■ Task directions
Starting at the first line of the entries below, output every line exactly, up to and including the line with "cases o <;> simp [nextSat]".

■ Input material
-- ==== Sys2Proof/Tests/Slice0.lean ====
section
/-! SUPPORT. The model's own tests, each about one word or one step, with expected results from spec/95_test_vectors.md
and spec/96_command_vectors.md (the row's name stands beside each), and a witness for the hypotheses of every
statement that has some. -/

namespace Sys2Proof.Tests

open Sys2Proof Sys2Proof.Machine

set_option maxRecDepth 8000

/-! ## Helpers -/

/-- A next state with the given property. -/
def nextSat (o : Result) (p : State → Bool) : Bool :=
  match o with
  | .next t => p t
  | .fault _ => false
  | .refused _ => false

theorem nextSat_iff {o : Result} {p : State → Bool} :
    nextSat o p = true ↔ ∃ t, o = .next t ∧ p t = true := by
  cases o <;> simp [nextSat]

/-- One step on a state to which the host presents a word ends in a state with the property. -/
def stepSat (s : State) (w : Nat) (p : State → Bool) : Bool := nextSat (step (s.withFetchWord 32 w)) p

/-- The response and `LASTERR` are the given ones. -/
def said (e : ErrCode) (v : Word) (t : State) : Bool :=
  t.response == some { err := e, val := v } && t.lastErr == e

/-- The reset state with registers set. -/
def withRegs (rs : List (Reg × Word)) : State := rs.foldl (fun s r => s.setReg r.1 r.2) State.reset

/-- The substitution set T (95 section 2). -/
def tableT : SBox := #v[
  #v[4, 10, 9, 2, 13, 8, 0, 14, 6, 11, 1, 12, 7, 15, 5, 3],
  #v[14, 11, 4, 12, 6, 13, 15, 10, 2, 3, 8, 1, 0, 7, 5, 9],
  #v[5, 8, 1, 13, 10, 3, 4, 2, 14, 15, 12, 7, 6, 0, 9, 11],
  #v[7, 13, 10, 1, 0, 8, 9, 15, 14, 4, 6, 12, 11, 2, 5, 3],
  #v[6, 12, 7, 1, 5, 15, 13, 8, 4, 10, 9, 14, 0, 3, 11, 2],
  #v[4, 11, 10, 0, 7, 2, 1, 13, 3, 6, 8, 5, 9, 12, 15, 14],
  #v[13, 11, 4, 1, 3, 15, 5, 9, 0, 10, 14, 7, 6, 8, 2, 12],
  #v[1, 15, 13, 0, 5, 7, 10, 4, 9, 2, 3, 14, 6, 11, 8, 12]]

/-- The identity table (95 section 2). -/
def tableId : SBox := Vector.ofFn fun _ => Vector.ofFn fun e => BitVec.ofFin e

/-- The 128-byte source of a table, group-major (95 section 2). -/
def tableSource (t : SBox) : List Byte :=
  (List.range 8).flatMap fun g => (List.range 16).map fun n =>
    ((t[g]?.bind fun r => r[n]?).getD 0#4).setWidth 8

/-- `key1`: 01 followed by 31 zero bytes (95 section 4). -/
def key1 : List Byte := 1#8 :: List.replicate 31 0#8

def key1Vec : Key := Key.zero.set 0 1#8

/-- The 17-byte string of 95 section 5. -/
def pt17 : List Byte :=
  [0x48#8, 0x65#8, 0x6C#8, 0x6C#8, 0x6F#8, 0x2C#8, 0x20#8, 0x47#8, 0x4F#8, 0x53#8, 0x54#8, 0x20#8, 0x32#8, 0x38#8,
    0x31#8, 0x34#8, 0x37#8]

/-- Its ciphertext under table T, `key1`, the default sync vector (95 section 5). -/
def ct17 : List Byte :=
  [0x01#8, 0x6D#8, 0x43#8, 0x27#8, 0xE4#8, 0x53#8, 0x8F#8, 0xF7#8, 0xE0#8, 0x49#8, 0xAA#8, 0x6D#8, 0x34#8, 0xC5#8,
    0x56#8, 0x11#8, 0xE9#8]

/-- `n` bytes counting up from a first one: the pads of 96 section 9. -/
def upFrom (first n : Nat) : List Byte := (List.range n).map fun i => BitVec.ofNat 8 (first + i)

def upFromKey (first : Nat) : Key := Vector.ofFn fun i => BitVec.ofNat 8 (first + i.val)

/-- A state with slot `b` live and holding bytes. -/
def withSlot (s : State) (b : SlotIx) (vs : List Byte) : State := s.setSlot b (Slot.live 64 vs)

/-- The vault of row V1: `key1` locked under the pad 20..3F. -/
def lockedVault : Vault :=
  { valid := true, guard := false, data := keyXor key1Vec (upFromKey 0x20), mask := upFromKey 0x20 }

/-- The vault of row V8: the same, unlocked. -/
def openVault : Vault := { valid := true, guard := true, data := key1Vec, mask := upFromKey 0x20 }

/-- The start of row C10: table T, `key1` in slot 0, the 17 bytes at 0x200, registers 1, 2, 3. -/
def c10 (x1 x2 x3 : Word) : State :=
  (withSlot (withRegs [(1, x1), (2, x2), (3, x3)]) 0 key1).storeBytes 0x200 pt17
    |> fun s => { s with sbox := tableT }

/-! ## Well-formedness: one ill-formed term for each check, refused -/

theorem test_wellFormed_slot :
    (Instr.sbld 4 0 1).wellFormed Params.default = false ∧ (Instr.sbrel 4 0#8).wellFormed Params.default = false ∧
    (Instr.sbrand 4).wellFormed Params.default = false ∧ (Instr.sbst 4 0).wellFormed Params.default = false ∧
    (Instr.sblen 4).wellFormed Params.default = false ∧ (Instr.sblen 3).wellFormed Params.default = true := by decide

theorem test_wellFormed_vault :
    (Instr.gacq 2).wellFormed Params.default = false ∧ (Instr.grel 2).wellFormed Params.default = false ∧
    (Instr.vrd 2 0).wellFormed Params.default = false ∧ (Instr.vdel 2).wellFormed Params.default = false ∧
    (Instr.vnew 2 0).wellFormed Params.default = false ∧ (Instr.vnew 0 4).wellFormed Params.default = false ∧
    (Instr.vnew 1 3).wellFormed Params.default = true := by decide

theorem test_wellFormed_keySource :
    (Instr.xform 0 1 2 (.slot 4)).wellFormed Params.default = false ∧
    (Instr.xform 0 1 2 (.vault 2)).wellFormed Params.default = false ∧
    (Instr.xform 0 1 2 (.vault 1)).wellFormed Params.default = true := by decide

/-! ## Decoding: the words of 30_encoding.md R55 -/

theorem test_decode_host :
    decodeTableWord 32 0x00000000 = some .nop ∧ decodeTableWord 32 0x01000100 = some (.li 0 0x100#16) ∧
    decodeTableWord 32 0x023040FD = some (.lih 3 0x40FD#16) ∧ decodeTableWord 32 0x03500000 = some (.getr 5) ∧
    decodeTableWord 32 0x04000001 = some (.rdc .status) ∧ decodeTableWord 32 0x08000048 = some (.stb 0 0x48#8) ∧
    decodeTableWord 32 0x09200000 = some (.ldb 2) ∧ decodeTableWord 32 0x0A140000 = some (.stw 1 4) ∧
    decodeTableWord 32 0x0B410000 = some (.ldw 4 1) := by decide

theorem test_decode_cipher :
    decodeTableWord 32 0x10010000 = some (.cfgsbox 0 1) ∧ decodeTableWord 32 0x11340000 = some (.cfgsync 3 4) ∧
    decodeTableWord 32 0x12213000 = some (.xform 2 1 3 (.slot 0)) ∧
    decodeTableWord 32 0x12223900 = some (.xform 2 2 3 (.vault 1)) := by decide

theorem test_decode_secureBuffer :
    decodeTableWord 32 0x20001000 = some (.sbld 0 0 1) ∧ decodeTableWord 32 0x212000A5 = some (.sbrel 2 0xA5#8) ∧
    decodeTableWord 32 0x22100000 = some (.sbrand 1) ∧ decodeTableWord 32 0x23160000 = some (.sbst 1 6) ∧
    decodeTableWord 32 0x24300000 = some (.sblen 3) := by decide

theorem test_decode_vault :
    decodeTableWord 32 0x30000000 = some (.vnew 0 0) ∧ decodeTableWord 32 0x31100000 = some (.gacq 1) ∧
    decodeTableWord 32 0x32100000 = some (.grel 1) ∧ decodeTableWord 32 0x33020000 = some (.vrd 0 2) ∧
    decodeTableWord 32 0x34100000 = some (.vdel 1) := by decide

/-- Rows I1 to I16 and I17 to I29: none of them decodes. -/
theorem test_decode_illegal :
    ([0x00000001, 0x01800000, 0x01010000, 0x03000001, 0x03001000, 0x04000006, 0x04100000, 0x08000100, 0x0A080000,
      0x05000000, 0x0C000000, 0x13000000, 0x25000000, 0x35000000, 0xFF000000, 0xFFFFFFFF, 0x12213400, 0x12213A00,
      0x12213001, 0x20400000, 0x20000100, 0x21400000, 0x21000100, 0x24010000, 0x30200000, 0x30040000, 0x31200000,
      0x33080000, 0x34000010].all fun w => (decodeTableWord 32 w).isNone) = true := by decide

/-- Row I1: the answer to an illegal word. -/
theorem test_illegal_word : stepSat State.reset 0x00000001 (said .illegalCommand 0#32) = true := by decide

/-- The assembler lines of 30_encoding.md R55. -/
theorem test_asm :
    asmText (.xform 2 1 3 (.slot 0)) = "XFORM r2, r1, r3, sb0" ∧ asmText (.vrd 0 2) = "VRD v0, r2" ∧
    asmText .nop = "NOP" ∧ asmText (.sbst 1 6) = "SBST sb1, r6" := by decide

/-- `SBREL sb2` is `SBREL sb2, 0` (30_encoding.md R56; row S9). -/
theorem test_pseudo_sbrel : (pseudoSbrel 2).map encode = [0x21200000#32] := by decide

/-! ## Host commands (96 section 6) -/

/-- H1. -/
theorem test_nop : stepSat State.reset 0x00000000 (said .success 0#32) = true := by decide

/-- H2. -/
theorem test_li :
    stepSat (withRegs [(1, 0xDEADBEEF#32)]) 0x0110FFFF (fun t => t.reg 1 == 0x0000FFFF#32) = true := by decide

/-- H3. -/
theorem test_lih :
    stepSat (withRegs [(1, 0x0000FFFF#32)]) 0x02101234 (fun t => t.reg 1 == 0x1234FFFF#32) = true := by decide

/-- H6. -/
theorem test_getr :
    stepSat (withRegs [(7, 0x89ABCDEF#32)]) 0x03700000 (said .success 0x89ABCDEF#32) = true := by decide

/-- H7 and H9 to H12. -/
theorem test_rdc :
    stepSat State.reset 0x04000000 (said .success 0x47383901#32) = true ∧
    stepSat State.reset 0x04000002 (said .success 0x40FD452C#32) = true ∧
    stepSat State.reset 0x04000003 (said .success 0xF86EDCDB#32) = true ∧
    stepSat State.reset 0x04000004 (said .success 0x00204024#32) = true ∧
    stepSat State.reset 0x04000005 (said .success 0x00001000#32) = true := by decide

/-- `STATUS` of rows S1 (slot 3 live), V8 (vault 0 open) and the end of 96 section 10 (`LASTERR` 3). -/
theorem test_rdc_status :
    stepSat (withSlot State.reset 3 []) 0x04000001 (said .success 0x00000800#32) = true ∧
    stepSat (State.reset.setVault 0 openVault) 0x04000001 (said .success 0x00110000#32) = true ∧
    stepSat (State.reset.complete .stateError 0#32) 0x04000001 (said .success 0x00000003#32) = true := by decide

/-- H13. -/
theorem test_stb :
    stepSat (withRegs [(0, 0xFFF#32)]) 0x0800007F
      (fun t => t.xmemByte 0xFFF == 0x7F#8 && t.reg 0 == 0x1000#32) = true := by decide

/-- H14 and H15. -/
theorem test_stb_outside :
    stepSat (withRegs [(0, 0x1000#32)]) 0x0800007F
      (fun t => said .addressError 0#32 t && t.reg 0 == 0x1000#32) = true ∧
    stepSat (withRegs [(0, 0xFFFFFFFF#32)]) 0x0800007F
      (fun t => said .addressError 0#32 t && t.reg 0 == 0xFFFFFFFF#32) = true := by decide

/-- H16. -/
theorem test_ldb :
    stepSat ((withRegs [(2, 0xFFF#32)]).storeBytes 0xFFF [0x5A#8]) 0x09200000
      (fun t => said .success 0x5A#32 t && t.reg 2 == 0x1000#32) = true := by decide

/-- H23. -/
theorem test_ldb_of_word :
    stepSat ((withRegs [(2, 0x12#32)]).storeWord 0x10 0x40FD452C#32) 0x09200000
      (fun t => said .success 0xFD#32 t && t.reg 2 == 0x13#32) = true := by decide

/-- H18. -/
theorem test_stw :
    stepSat (withRegs [(1, 0x11#32), (4, 0x40FD452C#32)]) 0x0A140000
      (fun t => t.xmemBytes 0x11 4 == [0x2C#8, 0x45#8, 0xFD#8, 0x40#8] && t.reg 1 == 0x11#32) = true := by decide

/-- H20 and H21. -/
theorem test_stw_edges :
    stepSat (withRegs [(1, 0xFFD#32)]) 0x0A140000
      (fun t => said .addressError 0#32 t && t.xmem == []) = true ∧
    stepSat (withRegs [(3, 0x20#32)]) 0x0A330000
      (fun t => t.xmemBytes 0x20 4 == [0x20#8, 0#8, 0#8, 0#8]) = true := by decide

/-- H22. -/
theorem test_ldw :
    stepSat ((withRegs [(1, 0x10#32)]).storeBytes 0x10 [0x2C#8, 0x45#8, 0xFD#8, 0x40#8]) 0x0B110000
      (fun t => said .success 0x40FD452C#32 t && t.reg 1 == 0x40FD452C#32) = true := by decide

/-! ## Cipher datapath (95 sections 3 to 5) -/

theorem test_subst : subst tableT 0x12345678#32 = 0xF40584A6#32 := by decide

theorem test_roundF :
    roundF tableT 0x12345678#32 = 0x2C2537A0#32 ∧ roundF tableId 0x00200000#32 = 0x00000001#32 := by decide

theorem test_keyWords :
    (keyWords (upFromKey 0)).toList =
      [0x03020100#32, 0x07060504#32, 0x0B0A0908#32, 0x0F0E0D0C#32, 0x13121110#32, 0x17161514#32, 0x1B1A1918#32,
        0x1F1E1D1C#32] := by decide

theorem test_kidx :
    (List.range 32).map kidx =
      [0, 1, 2, 3, 4, 5, 6, 7, 0, 1, 2, 3, 4, 5, 6, 7, 0, 1, 2, 3, 4, 5, 6, 7, 7, 6, 5, 4, 3, 2, 1, 0] := by decide

/-- Two rows of the trace of 95 section 4, and its result. -/
theorem test_cipherRounds :
    cipherRounds tableId #v[1, 2, 3, 4, 5, 6, 7, 8] 1 (0x11111111#32, 0x22222222#32) =
      (0xAAAAB2AA#32, 0x11111111#32) ∧
    cipherBlock tableId #v[1, 2, 3, 4, 5, 6, 7, 8] (0x11111111#32, 0x22222222#32) =
      (0x53A6F826#32, 0xEC8C3BDF#32) := by decide

/-- The check value of 93_implementation_defined.md G4. -/
theorem test_cipherBlock :
    cipherBlock tableT
      #v[0x33206D54#32, 0x326C6568#32, 0x20657369#32, 0x626E7373#32, 0x79676120#32, 0x74746769#32, 0x65686573#32,
        0x733D2C20#32] (0#32, 0#32) = (0x32BC0B1B#32, 0x42ABBCCE#32) := by decide

theorem test_cAdd :
    cAdd 0xFEFEFEFB#32 0x01010104#32 = 0xFFFFFFFF#32 ∧ cAdd 0xFEFEFEFC#32 0x01010104#32 = 0x00000001#32 ∧
    cAdd 0xFFFFFFFF#32 0xFFFFFFFF#32 = 0xFFFFFFFF#32 ∧ cAdd 0x80000000#32 0x80000000#32 = 0x00000001#32 := by decide

theorem test_advance :
    advance (0x2CB8DD45#32, 0xBC293731#32) = (0x2DB9DE49#32, 0xBD2A3832#32) ∧
    (advance (0#32, 0xFEFEFEFF#32)).2 = 0#32 := by decide

theorem test_transform :
    transform tableT (0x40FD452C#32, 0xF86EDCDB#32) key1Vec pt17 = ct17 := by decide

/-! ## Cipher commands (96 section 7) -/

/-- C2: the table of the source is table T. -/
theorem test_cfgsbox :
    stepSat ((withRegs [(1, 128#32)]).storeBytes 0 (tableSource tableT)) 0x10010000
      (fun t => said .success 0#32 t && t.sbox == tableT) = true := by decide

/-- C1 and Q5: short source, and a range that leaves `XMEM`. -/
theorem test_cfgsbox_errors :
    stepSat (withRegs [(1, 127#32)]) 0x10010000 (said .configurationError 0#32) = true ∧
    stepSat (withRegs [(0, 0xFFF#32), (1, 128#32)]) 0x10010000 (said .addressError 0#32) = true := by decide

■ Task response
-- ==== Sys2Proof/Tests/Slice0.lean ====
section
/-! SUPPORT. The model's own tests, each about one word or one step, with expected results from spec/95_test_vectors.md
and spec/96_command_vectors.md (the row's name stands beside each), and a witness for the hypotheses of every
statement that has some. -/

namespace Sys2Proof.Tests

open Sys2Proof Sys2Proof.Machine

set_option maxRecDepth 8000

/-! ## Helpers -/

/-- A next state with the given property. -/
def nextSat (o : Result) (p : State → Bool) : Bool :=
  match o with
  | .next t => p t
  | .fault _ => false
  | .refused _ => false

theorem nextSat_iff {o : Result} {p : State → Bool} :
    nextSat o p = true ↔ ∃ t, o = .next t ∧ p t = true := by
  cases o <;> simp [nextSat]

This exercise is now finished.